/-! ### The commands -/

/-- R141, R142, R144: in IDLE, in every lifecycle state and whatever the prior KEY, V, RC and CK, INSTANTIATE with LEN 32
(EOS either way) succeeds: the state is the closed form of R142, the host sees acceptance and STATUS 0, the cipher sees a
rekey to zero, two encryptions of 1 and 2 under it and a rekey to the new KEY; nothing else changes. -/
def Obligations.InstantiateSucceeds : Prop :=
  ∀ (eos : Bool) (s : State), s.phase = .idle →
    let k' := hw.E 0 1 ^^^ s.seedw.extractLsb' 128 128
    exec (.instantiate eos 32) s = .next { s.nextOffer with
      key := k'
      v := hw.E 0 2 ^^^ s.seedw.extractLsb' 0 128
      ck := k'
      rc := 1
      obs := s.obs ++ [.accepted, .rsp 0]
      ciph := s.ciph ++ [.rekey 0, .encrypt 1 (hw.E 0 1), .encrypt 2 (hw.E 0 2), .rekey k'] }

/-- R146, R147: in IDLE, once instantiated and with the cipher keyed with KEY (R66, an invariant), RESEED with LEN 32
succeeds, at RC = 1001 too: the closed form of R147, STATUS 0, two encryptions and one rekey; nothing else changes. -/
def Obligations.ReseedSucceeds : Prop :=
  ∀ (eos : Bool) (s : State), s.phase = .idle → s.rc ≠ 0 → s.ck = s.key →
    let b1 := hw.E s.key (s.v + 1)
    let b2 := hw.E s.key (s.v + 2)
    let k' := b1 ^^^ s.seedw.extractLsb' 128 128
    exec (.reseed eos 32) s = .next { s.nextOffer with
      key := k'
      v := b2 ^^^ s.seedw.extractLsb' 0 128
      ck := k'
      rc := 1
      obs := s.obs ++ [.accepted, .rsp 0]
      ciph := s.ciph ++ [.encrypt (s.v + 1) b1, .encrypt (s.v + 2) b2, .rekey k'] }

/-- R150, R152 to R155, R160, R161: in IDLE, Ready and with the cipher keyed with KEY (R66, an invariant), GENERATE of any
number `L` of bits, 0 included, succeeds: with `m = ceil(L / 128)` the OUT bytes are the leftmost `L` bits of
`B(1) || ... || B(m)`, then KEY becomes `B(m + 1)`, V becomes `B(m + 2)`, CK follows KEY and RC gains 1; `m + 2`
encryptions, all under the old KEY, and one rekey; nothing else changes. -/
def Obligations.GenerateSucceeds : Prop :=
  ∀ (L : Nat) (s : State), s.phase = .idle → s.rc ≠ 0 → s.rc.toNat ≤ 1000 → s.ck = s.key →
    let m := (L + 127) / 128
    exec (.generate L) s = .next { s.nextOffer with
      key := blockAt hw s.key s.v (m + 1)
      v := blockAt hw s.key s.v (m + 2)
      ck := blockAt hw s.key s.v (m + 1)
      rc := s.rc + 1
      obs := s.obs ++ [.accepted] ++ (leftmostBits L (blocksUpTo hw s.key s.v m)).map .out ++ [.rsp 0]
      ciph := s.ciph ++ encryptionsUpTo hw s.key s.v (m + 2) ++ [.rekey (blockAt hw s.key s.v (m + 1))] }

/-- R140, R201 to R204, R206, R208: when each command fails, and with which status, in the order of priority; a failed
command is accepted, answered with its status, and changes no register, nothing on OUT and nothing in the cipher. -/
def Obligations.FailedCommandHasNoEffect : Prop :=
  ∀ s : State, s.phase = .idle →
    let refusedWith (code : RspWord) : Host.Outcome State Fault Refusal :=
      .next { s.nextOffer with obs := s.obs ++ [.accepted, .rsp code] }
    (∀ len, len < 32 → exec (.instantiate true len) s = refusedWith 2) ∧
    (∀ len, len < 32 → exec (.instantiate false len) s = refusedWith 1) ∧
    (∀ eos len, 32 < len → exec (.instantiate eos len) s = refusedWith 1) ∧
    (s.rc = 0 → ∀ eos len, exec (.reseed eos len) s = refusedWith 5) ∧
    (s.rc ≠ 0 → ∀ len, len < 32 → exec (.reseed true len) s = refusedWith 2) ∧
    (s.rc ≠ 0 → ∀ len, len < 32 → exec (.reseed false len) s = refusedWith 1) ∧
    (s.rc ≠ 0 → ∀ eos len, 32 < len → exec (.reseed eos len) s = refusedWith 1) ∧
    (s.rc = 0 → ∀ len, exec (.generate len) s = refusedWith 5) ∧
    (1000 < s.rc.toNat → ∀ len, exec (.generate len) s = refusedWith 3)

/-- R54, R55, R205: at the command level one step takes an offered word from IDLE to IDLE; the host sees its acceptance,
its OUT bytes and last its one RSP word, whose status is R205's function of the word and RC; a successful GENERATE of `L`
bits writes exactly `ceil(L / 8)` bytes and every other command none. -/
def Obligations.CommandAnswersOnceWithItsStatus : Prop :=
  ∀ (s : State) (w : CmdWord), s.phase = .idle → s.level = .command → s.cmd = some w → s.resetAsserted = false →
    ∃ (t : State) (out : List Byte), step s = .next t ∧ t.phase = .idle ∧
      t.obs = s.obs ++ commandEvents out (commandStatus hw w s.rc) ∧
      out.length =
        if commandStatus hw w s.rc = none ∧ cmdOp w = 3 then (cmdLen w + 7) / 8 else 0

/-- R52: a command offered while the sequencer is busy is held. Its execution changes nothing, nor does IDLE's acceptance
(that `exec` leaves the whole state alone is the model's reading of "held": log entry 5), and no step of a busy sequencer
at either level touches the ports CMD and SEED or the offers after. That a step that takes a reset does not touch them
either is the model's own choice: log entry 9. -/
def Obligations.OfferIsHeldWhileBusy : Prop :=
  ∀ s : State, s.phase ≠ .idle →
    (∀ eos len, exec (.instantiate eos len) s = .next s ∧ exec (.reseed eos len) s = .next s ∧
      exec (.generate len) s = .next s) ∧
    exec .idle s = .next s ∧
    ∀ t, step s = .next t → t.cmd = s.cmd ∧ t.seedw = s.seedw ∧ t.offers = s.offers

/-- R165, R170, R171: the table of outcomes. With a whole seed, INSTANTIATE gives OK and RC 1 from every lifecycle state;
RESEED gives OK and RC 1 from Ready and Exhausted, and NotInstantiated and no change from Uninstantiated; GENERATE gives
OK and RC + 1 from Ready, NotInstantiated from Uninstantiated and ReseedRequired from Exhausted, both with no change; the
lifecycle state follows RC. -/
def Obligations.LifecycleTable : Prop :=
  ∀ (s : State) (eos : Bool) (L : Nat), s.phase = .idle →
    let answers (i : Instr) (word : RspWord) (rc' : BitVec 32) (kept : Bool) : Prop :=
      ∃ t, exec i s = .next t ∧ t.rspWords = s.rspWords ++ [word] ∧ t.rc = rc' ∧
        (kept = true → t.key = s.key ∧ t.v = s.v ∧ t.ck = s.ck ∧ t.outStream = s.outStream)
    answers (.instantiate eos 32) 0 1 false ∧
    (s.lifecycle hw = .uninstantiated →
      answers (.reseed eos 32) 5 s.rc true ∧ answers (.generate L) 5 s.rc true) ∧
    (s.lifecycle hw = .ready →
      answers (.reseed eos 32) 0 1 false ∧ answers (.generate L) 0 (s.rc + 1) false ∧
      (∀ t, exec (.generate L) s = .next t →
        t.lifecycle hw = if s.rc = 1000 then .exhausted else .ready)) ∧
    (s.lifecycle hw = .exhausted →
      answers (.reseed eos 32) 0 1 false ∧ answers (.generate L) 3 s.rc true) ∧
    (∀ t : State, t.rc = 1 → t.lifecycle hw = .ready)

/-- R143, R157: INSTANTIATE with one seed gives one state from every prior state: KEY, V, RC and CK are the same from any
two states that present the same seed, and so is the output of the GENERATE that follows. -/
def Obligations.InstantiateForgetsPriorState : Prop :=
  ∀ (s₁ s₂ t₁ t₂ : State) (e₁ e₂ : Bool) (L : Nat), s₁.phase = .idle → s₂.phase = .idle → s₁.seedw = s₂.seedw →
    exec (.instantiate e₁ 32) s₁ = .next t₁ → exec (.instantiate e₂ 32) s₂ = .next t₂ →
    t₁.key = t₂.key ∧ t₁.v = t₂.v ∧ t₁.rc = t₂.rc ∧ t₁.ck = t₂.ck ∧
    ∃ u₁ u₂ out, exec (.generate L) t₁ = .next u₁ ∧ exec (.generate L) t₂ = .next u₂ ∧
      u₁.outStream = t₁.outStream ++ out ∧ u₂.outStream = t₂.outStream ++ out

_ _ _ _

Exercise: Show every line in the listing above that carries the word "nextOffer".

Exercise solution:
    exec (.instantiate eos 32) s = .next { s.nextOffer with
    exec (.reseed eos 32) s = .next { s.nextOffer with
    exec (.generate L) s = .next { s.nextOffer with
      .next { s.nextOffer with obs := s.obs ++ [.accepted, .rsp code] }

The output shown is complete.